Bradshaw also significantly addressed how addiction impacts the family system. Addiction to Bradshaw includes not only physical and chemical addiction, such as alcoholism, but to emotional addiction. Bradshaw speaks of the “rageaholic”, for example, as one who deals with members of the family primarily through anger and degeneration as a way of maintaining control and authority. The family members learn to cope with this anger through appeasement, distancing, internalizing and other mechanisms that can lead to poor self esteem and other problems.
Bradshaw built his model of psychology and therapy on the basis of the family as the model and maker of the individual self. Every child is born into the family with the same needs: nurture, love, sense of self worth, safety and so on. However families meet these needs in different ways, some of which are helpful and others toxic. As we grow, we learn a sense of self based on what is mirrored by those most close to us. If needs are unmet or not met healthily (and they rarely are) our “inner child” continues to long for them and meet them in other ways. This may involve overcompensating with good behavior and overachievement (the “golden child”) or emotional numbing through alcohol and drugs.

from John Bradshaw, “Bradshaw On: The Family”
The difficulty in this situation is that when one person tries to change their reaction to the system in a positive way, the entire system may work to counter him in order to maintain the balance of the system. This resistance to change may greatly impact not only the person trying to change but everyone else in the system as well, which may cause guilt and shame on top of the guilt imposed by simply being a part of an alcoholic or rageaholic family. This is the heart of the “toxic shame” which Bradshaw addresses in this book and others as well.

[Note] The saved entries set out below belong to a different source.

/-- Malformed fields of a descriptor by lowest bit (R315, R316, R317, R320, R221, R240, R248). -/
def descFormat (ty d : Nat) : List Nat :=
  let k := descKind d
  let body : List Nat :=
    if !(kindsOf ty).contains k then [120]
    else if k = kindNop then badField (fld d 128 384 ≠ 0) 128
    else if k = kindFb then
      badField (fbLen d < 16 || fbLen d > 65536) 427 ++ badField (fbMax d < 16 || fbMax d > 65536) 410 ++
      badField (fld d 128 282 ≠ 0) 128
    else if k = kindSweep || k = kindMerge || k = kindSession then swpFormat k d
    else []
  body ++ badField (fld d 115 5 ≠ 0) 115 ++ badField (fld d 64 48 ≠ 0) 64

/-- The first failing check of a descriptor of a ring's type and context, in the order of R12 (R309, R324). -/
def Mach.descCheck (m : Mach) (fl ctx ty d : Nat) : Option TravFault :=
  let k := descKind d
  let fmt := descFormat ty d
  let trav := if k = kindTraverse && ty = 0 then m.travCheck fl ctx d else none
  let head : Option TravFault := if fmt.isEmpty then none else some ⟨.rejectFormat, descBit (fmt.foldl max 0), 0⟩
  let other : Option TravFault :=
    if ty ≠ 0 then none
    else
      (firstReject (if k = kindSweep || k = kindMerge || k = kindSession then m.swpReject fl ctx k d
        else if k = kindSave || k = kindLoad then m.ckptRejects fl ctx d else [])).map fun f => ⟨f.st, f.unit, 0⟩
  let isFormat (t : Option TravFault) : Bool := match t with | some f => f.st = .rejectFormat | none => false
  if isFormat trav then trav
  else if isFormat other then other
  else match head with
  | some h => some h
  | none => match trav with | some t => some t | none => other

/-! Who may take (R307, R308, R311). -/

/-- A floor takes descriptors: it runs in service, its clocks and power are there, and no closure, loss or halt of acceptance
holds it (R60, R104, R108, R111, R571, R584, R605, R610). -/
def Mach.floorTakes (m : Mach) (fl : Nat) : Bool :=
  m.cad.step = 21 && !m.cad.halted && !m.floorLost fl && !m.floorGone fl && !(fl = 1 && m.die.f1Stopped) &&
  !nth false m.clk.loss fl && m.clk.pwr = 0 && m.pwr.closure.isNone && !m.pwr.off && !(nth {} m.pwr.heat fl).stopped

/-- The surveyor's port of a floor, which reads and writes for the machinery of rings (log 78). -/
def ringPort (fl : Nat) : Origin := .port fl 47 0

/-- The next descriptor of a ring as its floor reads it. -/
def Mach.fetchDesc (m : Mach) (r : Nat) (x : Ring) : Mach × Except Fail Nat :=
  let g := m.itemRead (ringPort (ringFloor r)) m.fb.epoch x.ctx (x.descAddr + 64 * (x.taken % x.depth)) 64
  (g.1, match g.2 with | .ok b => .ok (leN b) | .error f => .error f)

/-- The legs of a TRAVERSE descriptor are read as it is checked (R375), by the same port. -/
def Mach.touchLegs (m : Mach) (r ctx d : Nat) : Mach :=
  if descKind d = kindTraverse && travCount d ≤ 1024 then
    (m.itemRead (ringPort (ringFloor r)) m.fb.epoch ctx (travAddr d) (32 * travCount d)).1
  else m

/-- The next descriptor of a ring as it lies in memory. -/
def Mach.readDesc (m : Mach) (r : Nat) (x : Ring) : Except Fail Nat :=
  match m.readMem m.fb.epoch (ringFloor r) x.ctx (x.descAddr + 64 * (x.taken % x.depth)) 64 with
  | .ok b => .ok (leN b)
  | .error f => .error f

/-- The block that a descriptor's kind names can take it (R245, R311, R382, R426, R460). A SWEEP_SESSION uses no place of its stack's
dispatch queue, since it starts at acceptance (R704): a full queue does not hold it (DESIGN CHOICE, log 91). -/
def Mach.blockTakes (m : Mach) (fl r : Nat) (x : Ring) (d : Nat) : Bool :=
  let k := descKind d
  if k = kindSweep || k = kindMerge then (sgetD [] m.swp.queue (swpStack k d)).length < 256
  else if k = kindTraverse then !m.travFull fl x.ctx d
  else if k = kindSite then m.siteTakes x.target
  else if k = kindCore then m.coreTakes (ringCore r x)
  else true

/-- A ring's next descriptor may be taken now (R307, R311). -/
def Mach.ringReady (m : Mach) (r : Nat) (x : Ring) : Bool :=
  let fl := ringFloor r
  let live := match m.ctx? x.ctx with | some c => c.st = .live | none => false
  m.floorTakes fl && live && !x.closed && x.taken < x.produce && x.taken < x.consumed + x.depth && (m.itemsOf r).length < 64 &&
  (match m.readDesc r x with
   | .error _ => true
   | .ok d => (m.descCheck fl x.ctx x.ty d).isSome || m.blockTakes fl r x d)

/-- The round in which a ring is served: that of its floor and priority. -/
def roundOf (fl : Nat) (high : Bool) : Nat := 2 * fl + high.toNat

/-- The ring that a floor serves next (R308): high priority first, at most RING_TAKE_BURST descriptors a turn, then the next
ring of its priority by number. -/
def Mach.nextRing (m : Mach) (fl : Nat) : Option Nat :=
  let rs := m.rng.rings.filter fun r => ringFloor r.1 = fl && m.ringReady r.1 r.2
  let hs := rs.filter fun r => r.2.high
  let pool := (if hs.isEmpty then rs else hs).map (·.1)
  let k := roundOf fl (!hs.isEmpty)
  let t := nth 0 m.rng.turn k
  if pool.contains t && nth 0 m.rng.burst k < m.cfg kRingTakeBurst then some t
  else match pool.find? fun r => r > t with
  | some r => some r
  | none => pool.head?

Here is where I find this material of the most help to chaplains. I have often found that individuals, myself included, have been shaped by shame in their lives. Often this shame is handed down: from the family, from culture, from teachers, and from religion. This shame rarely shows itself as such though. It often seems like an iceberg, where the glimpse of ice breaking the surface of the water gives the slightest hint at the tremendous mass underneath. I remember a former patient I had who would talk and talk about her life, but then retreat back by saying “I’m talking too much”. This was just a hint of the shame she had internalized, which was that she should be seen and not heard. Chaplains can be attuned to this shame and provide safe places on which to explore its roots and nature and through positive regard and active listening help bring healing to the shame that many carry with them.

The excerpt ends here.